→ **Aim of the task**
Please count how many lines in the entries below contain "imageClose" and reply with the figure alone.

→ **The records**
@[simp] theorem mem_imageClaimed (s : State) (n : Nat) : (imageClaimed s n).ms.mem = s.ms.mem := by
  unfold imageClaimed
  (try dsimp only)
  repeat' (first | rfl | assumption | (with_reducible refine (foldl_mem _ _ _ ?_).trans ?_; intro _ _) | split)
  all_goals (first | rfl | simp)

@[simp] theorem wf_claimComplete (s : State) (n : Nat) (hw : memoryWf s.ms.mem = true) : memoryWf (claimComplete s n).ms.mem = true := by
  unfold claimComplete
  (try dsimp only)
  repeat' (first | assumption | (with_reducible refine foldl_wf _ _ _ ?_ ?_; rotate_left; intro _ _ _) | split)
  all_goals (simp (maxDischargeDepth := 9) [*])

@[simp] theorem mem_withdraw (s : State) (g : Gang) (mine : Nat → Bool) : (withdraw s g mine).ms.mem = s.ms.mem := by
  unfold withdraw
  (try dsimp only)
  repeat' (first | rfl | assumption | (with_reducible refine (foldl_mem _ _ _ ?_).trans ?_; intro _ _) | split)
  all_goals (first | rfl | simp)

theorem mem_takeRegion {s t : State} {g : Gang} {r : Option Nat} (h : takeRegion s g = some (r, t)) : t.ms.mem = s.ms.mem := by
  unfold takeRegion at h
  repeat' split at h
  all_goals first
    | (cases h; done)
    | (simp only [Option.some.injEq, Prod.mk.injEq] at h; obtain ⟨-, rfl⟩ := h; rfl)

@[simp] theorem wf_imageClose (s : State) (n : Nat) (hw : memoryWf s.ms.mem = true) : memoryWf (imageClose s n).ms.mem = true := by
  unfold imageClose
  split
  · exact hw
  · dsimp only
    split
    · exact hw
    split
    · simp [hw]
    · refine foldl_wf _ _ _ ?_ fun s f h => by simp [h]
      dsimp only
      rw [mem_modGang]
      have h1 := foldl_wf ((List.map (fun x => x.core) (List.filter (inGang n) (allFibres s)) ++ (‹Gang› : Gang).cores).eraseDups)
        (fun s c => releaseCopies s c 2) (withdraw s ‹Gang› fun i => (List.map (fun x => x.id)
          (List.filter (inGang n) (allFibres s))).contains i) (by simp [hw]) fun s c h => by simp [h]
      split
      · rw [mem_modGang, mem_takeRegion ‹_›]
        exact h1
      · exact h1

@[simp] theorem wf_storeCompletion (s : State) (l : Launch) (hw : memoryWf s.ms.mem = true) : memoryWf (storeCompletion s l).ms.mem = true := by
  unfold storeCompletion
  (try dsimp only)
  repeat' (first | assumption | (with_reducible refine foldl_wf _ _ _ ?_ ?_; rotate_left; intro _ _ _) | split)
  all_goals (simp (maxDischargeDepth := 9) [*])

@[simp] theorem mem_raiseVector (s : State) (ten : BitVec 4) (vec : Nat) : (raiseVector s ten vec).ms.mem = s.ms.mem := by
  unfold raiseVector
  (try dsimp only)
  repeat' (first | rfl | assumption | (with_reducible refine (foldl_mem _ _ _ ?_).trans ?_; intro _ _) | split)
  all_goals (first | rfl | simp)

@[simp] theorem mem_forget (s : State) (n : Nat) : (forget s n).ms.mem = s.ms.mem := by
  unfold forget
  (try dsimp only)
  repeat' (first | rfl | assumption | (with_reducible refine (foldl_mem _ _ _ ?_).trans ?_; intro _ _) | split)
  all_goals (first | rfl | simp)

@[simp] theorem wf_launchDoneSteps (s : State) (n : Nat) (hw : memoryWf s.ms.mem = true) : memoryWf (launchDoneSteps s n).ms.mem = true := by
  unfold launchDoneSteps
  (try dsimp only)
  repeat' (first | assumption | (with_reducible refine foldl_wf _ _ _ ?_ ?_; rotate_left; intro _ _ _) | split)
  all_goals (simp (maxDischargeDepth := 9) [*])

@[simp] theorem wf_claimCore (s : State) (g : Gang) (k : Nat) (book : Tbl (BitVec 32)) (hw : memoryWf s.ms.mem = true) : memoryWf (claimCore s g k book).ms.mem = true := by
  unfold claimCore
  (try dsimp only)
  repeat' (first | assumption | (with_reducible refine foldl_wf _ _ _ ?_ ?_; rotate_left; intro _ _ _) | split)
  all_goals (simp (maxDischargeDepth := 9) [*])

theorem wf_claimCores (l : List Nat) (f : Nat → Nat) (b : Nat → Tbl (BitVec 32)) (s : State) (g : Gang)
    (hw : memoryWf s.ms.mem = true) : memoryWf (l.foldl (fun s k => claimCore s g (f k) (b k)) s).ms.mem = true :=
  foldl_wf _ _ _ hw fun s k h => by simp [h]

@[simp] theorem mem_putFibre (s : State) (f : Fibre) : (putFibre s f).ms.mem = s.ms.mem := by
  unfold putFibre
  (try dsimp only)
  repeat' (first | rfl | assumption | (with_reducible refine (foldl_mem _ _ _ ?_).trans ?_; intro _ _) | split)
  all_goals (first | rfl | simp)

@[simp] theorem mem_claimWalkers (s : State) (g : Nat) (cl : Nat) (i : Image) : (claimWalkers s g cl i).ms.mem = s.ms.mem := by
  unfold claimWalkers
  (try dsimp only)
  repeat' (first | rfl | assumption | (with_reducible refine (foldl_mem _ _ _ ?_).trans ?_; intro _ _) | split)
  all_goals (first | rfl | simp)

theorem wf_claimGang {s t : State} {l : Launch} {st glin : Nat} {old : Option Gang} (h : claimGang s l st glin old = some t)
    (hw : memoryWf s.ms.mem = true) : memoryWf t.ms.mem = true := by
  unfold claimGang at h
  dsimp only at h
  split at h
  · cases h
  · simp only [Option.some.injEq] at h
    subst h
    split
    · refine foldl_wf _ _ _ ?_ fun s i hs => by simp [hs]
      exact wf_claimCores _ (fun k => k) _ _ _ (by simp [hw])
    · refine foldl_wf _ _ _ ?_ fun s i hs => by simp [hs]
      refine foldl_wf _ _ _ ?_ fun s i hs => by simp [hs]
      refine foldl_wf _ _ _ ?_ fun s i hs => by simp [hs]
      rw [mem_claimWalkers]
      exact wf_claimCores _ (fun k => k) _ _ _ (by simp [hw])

→ **Answer to this problem**
2